Copy each line in the data below that contains the word "refine".
--- Data shown Enclosed Below ---
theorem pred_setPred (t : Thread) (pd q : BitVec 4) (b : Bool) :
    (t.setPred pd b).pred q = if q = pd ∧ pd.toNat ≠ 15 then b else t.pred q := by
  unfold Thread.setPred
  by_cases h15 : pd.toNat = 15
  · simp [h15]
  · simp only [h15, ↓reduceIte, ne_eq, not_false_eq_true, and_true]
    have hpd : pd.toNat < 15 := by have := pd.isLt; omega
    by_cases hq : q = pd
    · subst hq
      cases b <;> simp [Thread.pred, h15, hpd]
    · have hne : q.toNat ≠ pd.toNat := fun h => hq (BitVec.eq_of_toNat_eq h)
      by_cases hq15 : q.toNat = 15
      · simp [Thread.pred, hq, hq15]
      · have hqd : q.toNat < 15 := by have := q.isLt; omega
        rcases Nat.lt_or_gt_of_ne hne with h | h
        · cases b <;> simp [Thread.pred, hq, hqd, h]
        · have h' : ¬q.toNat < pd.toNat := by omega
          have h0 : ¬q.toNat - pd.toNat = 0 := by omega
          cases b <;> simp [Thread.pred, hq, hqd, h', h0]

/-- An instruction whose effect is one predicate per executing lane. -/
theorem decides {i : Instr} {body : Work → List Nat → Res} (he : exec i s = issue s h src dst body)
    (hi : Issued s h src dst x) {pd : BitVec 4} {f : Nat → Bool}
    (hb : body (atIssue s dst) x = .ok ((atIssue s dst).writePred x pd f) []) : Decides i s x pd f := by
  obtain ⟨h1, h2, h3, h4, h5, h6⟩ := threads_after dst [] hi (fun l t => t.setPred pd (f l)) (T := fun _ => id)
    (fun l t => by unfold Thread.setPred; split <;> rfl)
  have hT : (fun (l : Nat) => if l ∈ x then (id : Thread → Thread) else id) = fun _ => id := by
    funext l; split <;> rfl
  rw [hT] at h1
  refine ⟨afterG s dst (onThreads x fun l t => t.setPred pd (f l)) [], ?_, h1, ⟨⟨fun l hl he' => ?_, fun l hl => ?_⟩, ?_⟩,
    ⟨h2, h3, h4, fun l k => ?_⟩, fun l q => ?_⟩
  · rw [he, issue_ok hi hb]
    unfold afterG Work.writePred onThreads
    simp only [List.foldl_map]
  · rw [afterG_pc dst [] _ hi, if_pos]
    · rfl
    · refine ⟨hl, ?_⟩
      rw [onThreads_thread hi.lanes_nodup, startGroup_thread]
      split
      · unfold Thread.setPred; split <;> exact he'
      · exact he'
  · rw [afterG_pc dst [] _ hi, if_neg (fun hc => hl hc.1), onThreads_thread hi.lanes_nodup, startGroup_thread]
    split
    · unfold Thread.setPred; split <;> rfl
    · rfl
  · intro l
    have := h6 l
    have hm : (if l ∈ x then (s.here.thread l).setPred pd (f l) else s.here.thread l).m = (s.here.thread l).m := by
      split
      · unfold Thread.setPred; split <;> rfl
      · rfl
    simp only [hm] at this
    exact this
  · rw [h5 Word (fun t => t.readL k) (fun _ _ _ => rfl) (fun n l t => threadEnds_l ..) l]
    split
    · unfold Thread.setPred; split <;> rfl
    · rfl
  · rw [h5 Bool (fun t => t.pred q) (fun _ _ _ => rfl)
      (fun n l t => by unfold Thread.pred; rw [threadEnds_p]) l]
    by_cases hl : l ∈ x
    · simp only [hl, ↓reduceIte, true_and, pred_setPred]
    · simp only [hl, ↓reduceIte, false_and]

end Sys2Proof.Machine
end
--- End of Enclosed Data shown ---
Answer:
  refine ⟨afterG s dst (onThreads x fun l t => t.setPred pd (f l)) [], ?_, h1, ⟨⟨fun l hl he' => ?_, fun l hl => ?_⟩, ?_⟩,
    · refine ⟨hl, ?_⟩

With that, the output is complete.